Energy

Dirty truth about China’s incinerators

China's “clean” trash-burning plants have a dark underside, writes Elizabeth Balkan. Stuffed with coal, many operate like fossil-fired power stations, only more laxly governed.

Xie Yong could be called a pioneer. He is one of very few to date to sue a Chinese government agency over its unlawful refusal of requested data. His crusade for change has little to do with civic altruism, however. Xie’s struggle is personal in nature, his actions forced by desperation. He has been battling his son’s paralysis-causing epileptic seizures and mounting health care costs since 2010. His son’s condition, Xie believes, is the result of toxic emissions from an incineration plant near his home.

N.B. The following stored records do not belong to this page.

-- ==== Sys2Proof/Laws/Memory.lean ====
section
/-! SUPPORT. Laws/Memory.lean: the laws of the memory: every write keeps the canonical form, a read after a write gives the value written, other addresses keep theirs, and equal reads make equal memories. -/

namespace Sys2Proof.Machine

open Sys2Proof

/-! ## The canonical form -/

theorem Memory.wfFrom_cons {lo b : Nat} {v : Byte} {rest : List Host.Cell} :
    Memory.wfFrom lo ((b, v) :: rest) = true ↔
      lo ≤ b ∧ b < 2 ^ 32 ∧ v ≠ Memory.unlisted ∧ Memory.wfFrom (b + 1) rest = true := by
  simp [Memory.wfFrom, and_assoc]

theorem Memory.wfFrom_mono {lo lo' : Nat} (h : lo' ≤ lo) {m : List Host.Cell} (hm : Memory.wfFrom lo m = true) :
    Memory.wfFrom lo' m = true := by
  cases m with
  | nil => rfl
  | cons c rest =>
    obtain ⟨b, v⟩ := c
    rw [Memory.wfFrom_cons] at hm ⊢
    exact ⟨le_trans h hm.1, hm.2⟩

theorem Memory.read_below {lo x : Nat} (hx : x < lo) {m : List Host.Cell} (hm : Memory.wfFrom lo m = true) :
    Memory.read m x = Memory.unlisted := by
  induction m generalizing lo with
  | nil => rfl
  | cons c rest ih =>
    obtain ⟨b, v⟩ := c
    rw [Memory.wfFrom_cons] at hm
    have hb : x ≠ b := by omega
    simp only [Memory.read, if_neg hb]
    exact ih (lo := b + 1) (by omega) hm.2.2.2

theorem Memory.write_wfFrom {lo x : Nat} (v : Byte) (hlo : lo ≤ x) (hx : x < 2 ^ 32) {m : List Host.Cell}
    (hm : Memory.wfFrom lo m = true) : Memory.wfFrom lo (Memory.write m x v) = true := by
  induction m generalizing lo with
  | nil =>
    unfold Memory.write
    split
    · rfl
    · exact Memory.wfFrom_cons.2 ⟨hlo, hx, ‹_›, rfl⟩
  | cons c rest ih =>
    obtain ⟨b, w⟩ := c
    have hm' := Memory.wfFrom_cons.1 hm
    unfold Memory.write
    split
    · split
      · exact hm
      · exact Memory.wfFrom_cons.2 ⟨hlo, hx, ‹_›, Memory.wfFrom_cons.2 ⟨by omega, hm'.2⟩⟩
    · split
      · split
        · exact Memory.wfFrom_mono (by omega) hm'.2.2.2
        · exact Memory.wfFrom_cons.2 ⟨hlo, hx, ‹_›, by simp_all⟩
      · exact Memory.wfFrom_cons.2 ⟨hm'.1, hm'.2.1, hm'.2.2.1, ih (by omega) hm'.2.2.2⟩

/-- A write of one byte keeps the canonical form. -/
theorem Memory.write_wf {x : Nat} (v : Byte) (hx : x < 2 ^ 32) {m : List Host.Cell} (hm : Memory.wf m = true) :
    Memory.wf (Memory.write m x v) = true :=
  Memory.write_wfFrom v (Nat.zero_le x) hx hm

/-- A write of several bytes keeps the canonical form. -/
theorem Memory.writeBytes_wf (addr : Nat → Word) (v n : Nat) {m : List Host.Cell} (hm : Memory.wf m = true) :
    Memory.wf (Memory.writeBytes m addr v n) = true := by
  induction n with
  | zero => exact hm
  | succ n ih => exact Memory.write_wf _ (addr n).isLt ih

/-- The memory after reset has the canonical form. -/
theorem Memory.reset_wf : Memory.wf State.reset.mem = true := rfl

/-! ## Reading after writing -/

theorem Memory.read_write_same_from {lo x : Nat} (v : Byte) {m : List Host.Cell} (hm : Memory.wfFrom lo m = true) :
    Memory.read (Memory.write m x v) x = v := by
  induction m generalizing lo with
  | nil =>
    unfold Memory.write
    split <;> simp_all [Memory.read]
  | cons c rest ih =>
    obtain ⟨b, w⟩ := c
    have hm' := Memory.wfFrom_cons.1 hm
    unfold Memory.write
    split
    · split
      · rename_i h1 h2
        rw [h2]
        exact Memory.read_below h1 (Memory.wfFrom_cons.2 ⟨le_refl b, hm'.2⟩)
      · simp [Memory.read]
    · split
      · split
        · rename_i h1 h2 h3
          rw [h3]
          exact Memory.read_below (by omega) hm'.2.2.2
        · simp [Memory.read]
      · rename_i h1 h2
        simp only [Memory.read, if_neg h2]
        exact ih hm'.2.2.2

/-- A read after a write to the same address gives the byte written. -/
theorem Memory.read_write_same {x : Nat} (v : Byte) {m : List Host.Cell} (hm : Memory.wf m = true) :
    Memory.read (Memory.write m x v) x = v :=
  Memory.read_write_same_from v hm

/-- A write leaves every other address alone. -/
theorem Memory.read_write_other {x y : Nat} (h : y ≠ x) (v : Byte) (m : List Host.Cell) :
    Memory.read (Memory.write m x v) y = Memory.read m y := by
  induction m with
  | nil =>
    unfold Memory.write
    split <;> simp [Memory.read, h]
  | cons c rest ih =>
    obtain ⟨b, w⟩ := c
    unfold Memory.write
    split
    · split
      · rfl
      · simp [Memory.read, h]
    · split
      · rename_i h1 h2
        subst h2
        split <;> simp [Memory.read, h]
      · simp only [Memory.read, ih]

/-- A write of several bytes leaves every other address alone. -/
theorem Memory.read_writeBytes_other (m : List Host.Cell) (addr : Nat → Word) (v n x : Nat)
    (h : ∀ k < n, x ≠ (addr k).toNat) : Memory.read (Memory.writeBytes m addr v n) x = Memory.read m x := by
  induction n with
  | zero => rfl
  | succ n ih =>
    rw [Memory.writeBytes, Memory.read_write_other (h n (by omega))]
    exact ih fun k hk => h k (by omega)

/-- A write of several bytes at different addresses: byte `k` of the value stands at the `k`-th address. -/
theorem Memory.read_writeBytes_at {m : List Host.Cell} (hm : Memory.wf m = true) (addr : Nat → Word) (v n k : Nat)
    (hk : k < n) (h : ∀ i < n, ∀ j < n, addr i = addr j → i = j) :
    Memory.read (Memory.writeBytes m addr v n) (addr k).toNat = BitVec.ofNat 8 (v / 256 ^ k) := by
  induction n with
  | zero => omega
  | succ n ih =>
    rw [Memory.writeBytes]
    by_cases hkn : k = n
    · subst hkn
      exact Memory.read_write_same _ (Memory.writeBytes_wf addr v k hm)
    · rw [Memory.read_write_other]
      · exact ih (by omega) fun i hi j hj => h i (by omega) j (by omega)
      · intro he
        exact hkn (h k (by omega) n (by omega) (BitVec.eq_of_toNat_eq he))

theorem Memory.readBytes_lt (m : List Host.Cell) (addr : Nat → Word) (n : Nat) :
    Memory.readBytes m addr n < 256 ^ n := by
  induction n with
  | zero => simp [Memory.readBytes]
  | succ n ih =>
    have hb := (Memory.read m (addr n).toNat).isLt
    have h1 : (Memory.read m (addr n).toNat).toNat * 256 ^ n ≤ 255 * 256 ^ n :=
      Nat.mul_le_mul_right _ (by omega)
    have h2 : (256 : Nat) ^ (n + 1) = 256 * 256 ^ n := by rw [pow_succ, mul_comm]
    rw [Memory.readBytes, h2]
    omega

theorem Memory.readBytes_congr {m m' : List Host.Cell} (addr : Nat → Word) (n : Nat)
    (h : ∀ k < n, Memory.read m (addr k).toNat = Memory.read m' (addr k).toNat) :
    Memory.readBytes m addr n = Memory.readBytes m' addr n := by
  induction n with
  | zero => rfl
  | succ n ih => rw [Memory.readBytes, Memory.readBytes, ih fun k hk => h k (by omega), h n (by omega)]

/-- Reading back what was written at different addresses gives the low bytes of the value. -/
theorem Memory.readBytes_writeBytes {m : List Host.Cell} (hm : Memory.wf m = true) (addr : Nat → Word) (v n : Nat)
    (h : ∀ i < n, ∀ j < n, addr i = addr j → i = j) :
    Memory.readBytes (Memory.writeBytes m addr v n) addr n = v % 256 ^ n := by
  suffices hk : ∀ k ≤ n, Memory.readBytes (Memory.writeBytes m addr v n) addr k = v % 256 ^ k from hk n le_rfl
  intro k
  induction k with
  | zero => intro _; simp [Memory.readBytes, Nat.mod_one]
  | succ k ih =>
    intro hkn
    have hs : v % 256 ^ (k + 1) = v % 256 ^ k + v / 256 ^ k % 256 * 256 ^ k := by
      rw [pow_succ, Nat.mod_mul, mul_comm (256 ^ k) (v / 256 ^ k % 256)]
    rw [Memory.readBytes, ih (by omega), Memory.read_writeBytes_at hm addr v n k (by omega) h, BitVec.toNat_ofNat, hs]

/-- Two memories in canonical form that read alike are equal. -/
theorem Memory.ext_from {lo : Nat} {m m' : List Host.Cell} (hm : Memory.wfFrom lo m = true)
    (hm' : Memory.wfFrom lo m' = true) (h : ∀ x, Memory.read m x = Memory.read m' x) : m = m' := by
  induction m generalizing lo m' with
  | nil =>
    cases m' with
    | nil => rfl
    | cons c' rest' =>
      obtain ⟨b', v'⟩ := c'
      have hc := Memory.wfFrom_cons.1 hm'
      have := h b'
      simp only [Memory.read, if_pos] at this
      exact absurd this.symm hc.2.2.1
  | cons c rest ih =>
    obtain ⟨b, v⟩ := c
    have hc := Memory.wfFrom_cons.1 hm
    cases m' with
    | nil =>
      have := h b
      simp only [Memory.read, if_pos] at this
      exact absurd this hc.2.2.1
    | cons c' rest' =>
      obtain ⟨b', v'⟩ := c'
      have hc' := Memory.wfFrom_cons.1 hm'
      have hbb : b = b' := by
        rcases Nat.lt_trichotomy b b' with hlt | he | hlt
        · have h1 := h b
          rw [Memory.read_below hlt (Memory.wfFrom_cons.2 ⟨le_refl b', hc'.2⟩)] at h1
          simp only [Memory.read, if_pos] at h1
          exact absurd h1 hc.2.2.1
        · exact he
        · have h1 := h b'
          rw [Memory.read_below hlt (Memory.wfFrom_cons.2 ⟨le_refl b, hc.2⟩)] at h1
          simp only [Memory.read, if_pos] at h1
          exact absurd h1.symm hc'.2.2.1
      subst hbb
      have hv := h b
      simp only [Memory.read, if_pos] at hv
      subst hv
      have hr : rest = rest' := ih hc.2.2.2 hc'.2.2.2 fun x => by
        by_cases hx : x = b
        · subst hx
          rw [Memory.read_below (Nat.lt_succ_self x) hc.2.2.2, Memory.read_below (Nat.lt_succ_self x) hc'.2.2.2]
        · have := h x
          simpa only [Memory.read, if_neg hx] using this
      rw [hr]

/-- Equal memories are equal data: the canonical form is unique. -/
theorem Memory.ext {m m' : List Host.Cell} (hm : Memory.wf m = true) (hm' : Memory.wf m' = true)
    (h : ∀ x, Memory.read m x = Memory.read m' x) : m = m' :=
  Memory.ext_from hm hm' h

end Sys2Proof.Machine
end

Xie and his wife, Ma Hongmei, lived in Nantong, Jiangsu province, when Ma gave birth to their son, Yongkang, in 2008. Even before they could celebrate his first 100 days of life, Yongkang’s parents noticed he was not developing normally. He did not laugh like other babies and had trouble seeing and hearing. Most disturbing, he twitched incessantly and could not be placated. Shortly after, he became paralysed. Doctors eventually diagnosed him with cerebral palsy.

During Ma’s pregnancy and in her son’s first two months of life, the family lived a short distance from the local trash incineration plant. The facility’s odorous emissions were constant, but neither Ma nor Xie understood what risks they might be facing. Shanghai Xinhua Hospital determined that Yongkang’s disease was not genetic, but caused by environmental factors during Ma’s pregancy.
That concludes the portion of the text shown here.